-- ==== Sys2Proof/Laws/Stack.lean ====
section
/-!
SUPPORT. Everything a push, a frame, a return, an exception and a taken branch can do, said once.
-/

namespace Sys2Proof.Machine

theorem sp_even_iff (w : Word) : w &&& 1 = 0 ↔ w.toNat % 2 = 0 := by
  rw [← BitVec.toNat_inj, BitVec.toNat_and]
  have e : BitVec.toNat (1 : Word) = 2 ^ 1 - 1 := rfl
  rw [e, Nat.and_two_pow_sub_one_eq_mod]
  simp

theorem sp_even_sub_two {w : Word} (h : w &&& 1 = 0) : (w - 2) &&& 1 = 0 := by
  rw [sp_even_iff] at *
  bv_omega

theorem sp_even_sub_four {w : Word} (h : w &&& 1 = 0) : (w - 4) &&& 1 = 0 := by
  rw [sp_even_iff] at *
  bv_omega

theorem sp_even_add_two {w : Word} (h : w &&& 1 = 0) : (w + 2) &&& 1 = 0 := by
  rw [sp_even_iff] at *
  bv_omega

theorem sp_even_add_four {w : Word} (h : w &&& 1 = 0) : (w + 4) &&& 1 = 0 := by
  rw [sp_even_iff] at *
  bv_omega

/-- SP written with an even value. -/
theorem setSp_changes {s : State} (h : s.Legal) {v : Word} (he : v &&& 1 = 0) :
    Changes s (s.setSp v) unchanged (onlySp v) [] ∧ Follows s (s.setSp v) ∧ Quiet s (s.setSp v)
      ∧ (s.setSp v).Legal ∧ (s.setSp v).sp = v := by
  have e : v &&& 0xFFFE = v := masked_of_even he
  refine ⟨⟨fun x => cell_congr rfl (fun n => by cases n <;> rfl) x, fun q => ?_, by simp, rfl, rfl, rfl,
    by simp [onlySp], rfl, rfl⟩, ⟨rfl, rfl⟩, ⟨rfl, rfl⟩, { h with sp := even_of_masked v }, e⟩
  unfold State.setSp
  rw [e]
  cases q <;> simp [State.readCpu, onlySp]

/-- SP written with any value: bit 0 is made 0. -/
theorem setSp_mask (s : State) (v : Word) : s.setSp (v &&& 0xFFFE) = s.setSp v := by
  simp [State.setSp, BitVec.and_assoc]

/-- Two bytes pushed. -/
theorem push_spec {s : State} (h : s.Legal) (v : Word) (hw : StackUsable s.cfg (s.sp - 2)) :
    ∃ t, push s (highByte v) (lowByte v) = .ok t ∧ Changes s t (pushCells s v) (onlySp (s.sp - 2)) []
      ∧ Follows s t ∧ Quiet s t ∧ t.Legal := by
  obtain ⟨t, ht, c1, f1, q1, l1⟩ := stackWriteWord_spec h v (sp_even_sub_two h.sp) hw
  obtain ⟨c2, f2, q2, l2, -⟩ := setSp_changes l1 (sp_even_sub_two h.sp)
  refine ⟨_, ?_, (c1.trans c2).congr (fun x => ?_) (fun r => ?_) rfl, ⟨f2.1.trans f1.1, f2.2.trans f1.2⟩,
    ⟨q2.1.trans q1.1, q2.2.trans q1.2⟩, l2⟩
  · unfold push
    rw [ht]; rfl
  · have e : s.sp - 2 + 1 = s.sp - 1 := by bv_omega
    rw [pushCells, e]; rfl
  · simp [unchanged]

/-- The bytes of a return address, as a frame holds them. -/
theorem ret_low (ret : Addr) : wordOf (ret.extractLsb' 8 8) (ret.extractLsb' 0 8) = BitVec.ofNat 16 ret.toNat := by
  apply BitVec.eq_of_toNat_eq
  rw [wordOf_toNat]
  have := ret.isLt
  simp [Nat.shiftRight_eq_div_pow]
  omega

theorem ret_high (ret : Addr) : (0#4 ++ ret.extractLsb' 16 4 : Byte) = BitVec.ofNat 8 (ret.toNat / 65536) := by
  apply BitVec.eq_of_toNat_eq
  have := ret.isLt
  rw [BitVec.toNat_append]
  simp [Nat.shiftRight_eq_div_pow]
  omega

theorem stackCell_toNat {c : Config} {off : Word} {x : Nat} (h : stackCell c off = some x) : x = 0xF0000 + off.toNat := by
  unfold stackCell at h
  cases hp : stackPlace c off with
  | ram n => rw [hp] at h; cases h; exact (stackPlace_ram hp).2
  | registers => rw [hp] at h; cases h
  | outside n => rw [hp] at h; cases h

/-- Two stack words at different offsets are different bytes. -/
theorem stackWords_comm {c : Config} {a b a' b' : Word} (h1 : a ≠ a') (h2 : a ≠ b') (h3 : b ≠ a') (h4 : b ≠ b')
    (v w : Word) (x : Nat) :
    (eitherByte (stackCell c a) (stackCell c b) v x).or (eitherByte (stackCell c a') (stackCell c b') w x)
      = (eitherByte (stackCell c a') (stackCell c b') w x).or (eitherByte (stackCell c a) (stackCell c b) v x) := by
  have key (p q : Word) (hp : stackCell c p = some x) (hq : stackCell c q = some x) : p = q := by
    have e1 := stackCell_toNat hp
    have e2 := stackCell_toNat hq
    exact BitVec.eq_of_toNat_eq (by omega)
  unfold eitherByte
  by_cases k1 : stackCell c a = some x
  · have n1 : stackCell c a' ≠ some x := fun k => h1 (key _ _ k1 k)
    have n2 : stackCell c b' ≠ some x := fun k => h2 (key _ _ k1 k)
    simp [k1, n1, n2]
  · by_cases k2 : stackCell c b = some x
    · have n1 : stackCell c a' ≠ some x := fun k => h3 (key _ _ k2 k)
      have n2 : stackCell c b' ≠ some x := fun k => h4 (key _ _ k2 k)
      simp [k1, k2, n1, n2]
    · simp [k1, k2]

/-- A frame pushed. -/
theorem pushFrame_spec {s : State} (h : s.Legal) (top : Byte) (ret : Addr) (hw : FrameUsable s) :
    ∃ t, pushFrame s top ret = .ok t ∧ Changes s t (frameCells s top ret) (onlySp (s.sp - 4)) []
      ∧ Follows s t ∧ Quiet s t ∧ t.Legal := by
  obtain ⟨t, ht, c1, f1, q1, l1⟩ :=
    stackWriteWord_spec h (wordOf top (BitVec.ofNat 8 (ret.toNat / 65536))) (sp_even_sub_two h.sp) hw.1
  obtain ⟨u, hu, c2, f2, q2, l2⟩ :=
    stackWriteWord_spec l1 (off := s.sp - 4) (BitVec.ofNat 16 ret.toNat) (sp_even_sub_four h.sp) (c1.cfg ▸ hw.2)
  obtain ⟨c3, f3, q3, l3, -⟩ := setSp_changes l2 (sp_even_sub_four h.sp)
  refine ⟨u.setSp (s.sp - 4), ?_, ((c1.trans c2).trans c3).congr (fun x => ?_) (fun r => ?_) rfl,
    ⟨f3.1.trans (f2.1.trans f1.1), f3.2.trans (f2.2.trans f1.2)⟩,
    ⟨q3.1.trans (q2.1.trans q1.1), q3.2.trans (q2.2.trans q1.2)⟩, l3⟩
  · unfold pushFrame
    rw [highByte_wordOf, lowByte_wordOf] at ht
    rw [← ret_low, highByte_wordOf, lowByte_wordOf] at hu
    rw [ret_high, ht]
    show (stackWriteWord t _ _ _ >>= _) = _
    rw [hu]; rfl
  · have e : s.sp - 2 + 1 = s.sp - 1 := by bv_omega
    have e' : s.sp - 4 + 1 = s.sp - 3 := by bv_omega
    have k := stackWords_comm (c := s.cfg) (a := s.sp - 2) (b := s.sp - 1) (a' := s.sp - 4) (b' := s.sp - 3)
      (by bv_omega) (by bv_omega) (by bv_omega) (by bv_omega) (wordOf top (BitVec.ofNat 8 (ret.toNat / 65536)))
      (BitVec.ofNat 16 ret.toNat) x
    rw [frameCells, pushCells, k, e, e', c1.cfg]
    rfl
  · simp [unchanged]

/-! ## Control transfers -/

/-- A jump. -/
theorem jump_changes {s : State} (h : s.Legal) (target : Addr) :
    Changes s (jump s target) unchanged unchanged [] ∧ JumpsTo (jump s target) target ∧ Quiet s (jump s target)
      ∧ (jump s target).Legal :=
  ⟨⟨fun x => cell_congr rfl (fun n => by cases n <;> rfl) x, fun q => by cases q <;> rfl, by simp, rfl, rfl, rfl,
    by simp [unchanged], rfl, rfl⟩, ⟨rfl, rfl⟩, ⟨rfl, rfl⟩, { h with queue := h.mem }⟩

/-- Changes, then a jump. -/
theorem Changes.jump {s t : State} {c : Nat → Option Byte} {k : CpuSfr → Option Byte} {e : List DevEvent}
    (h : Changes s t c k e) (hl : t.Legal) (target : Addr) : Changes s (jump t target) c k e :=
  (h.trans (jump_changes hl target).1).congr (fun _ => rfl) (fun _ => rfl) (by simp)

/-- A call. -/
theorem call_spec {s : State} (h : s.Legal) (target : Addr) (hw : FrameUsable s) :
    ∃ t, call s target = .ok t ∧ Changes s t (frameCells s 0 s.pc) (onlySp (s.sp - 4)) []
      ∧ JumpsTo t target ∧ Quiet s t ∧ t.Legal := by
  obtain ⟨t, ht, c, f, q, l⟩ := pushFrame_spec h 0x00 s.pc hw
  refine ⟨Machine.jump t target, ?_, c.jump l target, ⟨rfl, rfl⟩, q, (jump_changes l target).2.2.2⟩
  unfold call
  rw [ht]; rfl

theorem sext8_eq (d : Byte) : sext8 d = BitVec.ofInt 20 d.toInt := rfl

theorem sext16_eq (d : Word) : sext16 d = BitVec.ofInt 20 d.toInt := rfl

/-- The target of a relative transfer. -/
theorem relTarget_eq (s : State) (n : Int) : s.pc + BitVec.ofInt 20 n = relTarget s n := by
  unfold relTarget
  rw [BitVec.ofInt_add, BitVec.ofInt_natCast, BitVec.ofNat_toNat, BitVec.setWidth_eq]

/-- A relative transfer inside what R361 allows. -/
theorem jumpRelative_spec {s : State} {n : Int} (h : BranchAllowed s n) :
    jumpRelative s (BitVec.ofInt 20 n) = .ok (jump s (relTarget s n)) := by
  unfold jumpRelative
  rw [relTarget_eq, if_neg]
  rintro ⟨h1, h2⟩
  rw [h h1] at h2
  cases h2

/-- A relative transfer out of RAM. -/
theorem jumpRelative_refused {s : State} {n : Int} (h : ¬ BranchAllowed s n) :
    jumpRelative s (BitVec.ofInt 20 n) = .error (.refused .relativeBranchFromRam) := by
  unfold BranchAllowed at h
  unfold jumpRelative
  rw [relTarget_eq, if_pos]
  simpa using h

/-- The target of a register transfer. -/
theorem addrOf_toNat (g : BitVec 4) (w : Word) : (addrOf g w).toNat = 65536 * g.toNat + w.toNat := by
  have := w.isLt
  rw [addrOf, BitVec.toNat_append, ← Nat.shiftLeft_add_eq_or_of_lt w.isLt, Nat.shiftLeft_eq]
  omega

theorem registerTarget_toNat (s : State) (p : RegPair) :
    (registerTarget s p).toNat = 65536 * (s.cs.toNat % 16) + (s.pair p).toNat := by
  rw [registerTarget, addrOf_toNat]
  simp

theorem tableTarget_toNat (s : State) (a : Nat) :
    (tableTarget s a).toNat = (s.mem.read a).toNat + 256 * (s.mem.read (a + 1)).toNat := by
  rw [tableTarget, addrOf_toNat, programWord, wordOf_toNat]
  simp

/-! ## Returns and exceptions -/

/-- The return address in a frame. -/
theorem frameAddr_spec {s : State} {b0 b1 b2 : Byte} (h0 : stackRead s s.sp = .ok b0)
    (h1 : stackRead s (s.sp + 1) = .ok b1) (h2 : stackRead s (s.sp + 2) = .ok b2) :
    ∃ a, frameAddr s = .ok a ∧ a.toNat = b0.toNat + 256 * b1.toNat + 65536 * (b2.toNat % 16) := by
  refine ⟨addrOf (b2.extractLsb' 0 4) (wordOf b1 b0), ?_, ?_⟩
  · unfold frameAddr
    rw [h0, h1, h2]; rfl
  · rw [addrOf_toNat, wordOf_toNat]
    simp
    omega

/-- A return from a subroutine. -/
theorem returnFromCall_spec {s : State} (h : s.Legal) {b0 b1 b2 : Byte} (h0 : stackRead s s.sp = .ok b0)
    (h1 : stackRead s (s.sp + 1) = .ok b1) (h2 : stackRead s (s.sp + 2) = .ok b2) :
    ∃ t target, returnFromCall s = .ok t ∧ target.toNat = b0.toNat + 256 * b1.toNat + 65536 * (b2.toNat % 16)
      ∧ Changes s t unchanged (onlySp (s.sp + 4)) [] ∧ JumpsTo t target ∧ Quiet s t ∧ t.Legal := by
  obtain ⟨a, ha, e⟩ := frameAddr_spec h0 h1 h2
  obtain ⟨c, f, q, l, -⟩ := setSp_changes h (sp_even_add_four h.sp)
  refine ⟨Machine.jump (s.setSp (s.sp + 4)) a, a, ?_, e, c.jump l a, ⟨rfl, rfl⟩, q, (jump_changes l a).2.2.2⟩
  unfold returnFromCall
  rw [ha]; rfl

/-- PSW written as a whole. -/
theorem writePsw_changes {s : State} (h : s.Legal) (v : Byte) :
    Changes s (s.writePsw v) unchanged
        (fun r => if r = .psw then some (if s.cfg.core = .s1 then v &&& 0xD7 else v) else none) []
      ∧ Follows s (s.writePsw v) ∧ Quiet s (s.writePsw v) ∧ (s.writePsw v).Legal := by
  obtain ⟨t, ht, c, f, q, l⟩ := writeCpu_spec h .psw v (by simp)
  cases ht
  refine ⟨c.congr (fun _ => rfl) (fun r => ?_) rfl, f, q, l⟩
  by_cases hr : r = .psw
  · subst hr; rfl
  · rw [if_neg hr, if_neg hr]

/-- An inhibit window opened. -/
theorem holdInterrupts_changes (s : State) :
    Changes s (holdInterrupts s) unchanged unchanged [] ∧ Follows s (holdInterrupts s) ∧ Inhibits s (holdInterrupts s) :=
  ⟨⟨fun x => cell_congr rfl (fun n => by cases n <;> rfl) x, fun q => by cases q <;> rfl, by simp [holdInterrupts], rfl,
    rfl, rfl, by simp [unchanged, holdInterrupts], rfl, rfl⟩, ⟨rfl, rfl⟩, ⟨rfl, rfl⟩⟩

/-- In run mode an inhibit window leaves a legal state legal. -/
theorem State.Legal.holdInterrupts {s : State} (h : s.Legal) (hm : s.mode = .run) : (holdInterrupts s).Legal :=
  { h with skip := fun _ => rfl, standby := fun hr => absurd hm hr }

end Sys2Proof.Machine
end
_____
**Your objective**
Above is a listing; print exactly its lines from the one with "outside n =>" through the one with "b) v x) := by", and no other lines.

**Output for this task**
  | outside n => rw [hp] at h; cases h

/-- Two stack words at different offsets are different bytes. -/
theorem stackWords_comm {c : Config} {a b a' b' : Word} (h1 : a ≠ a') (h2 : a ≠ b') (h3 : b ≠ a') (h4 : b ≠ b')
    (v w : Word) (x : Nat) :
    (eitherByte (stackCell c a) (stackCell c b) v x).or (eitherByte (stackCell c a') (stackCell c b') w x)
      = (eitherByte (stackCell c a') (stackCell c b') w x).or (eitherByte (stackCell c a) (stackCell c b) v x) := by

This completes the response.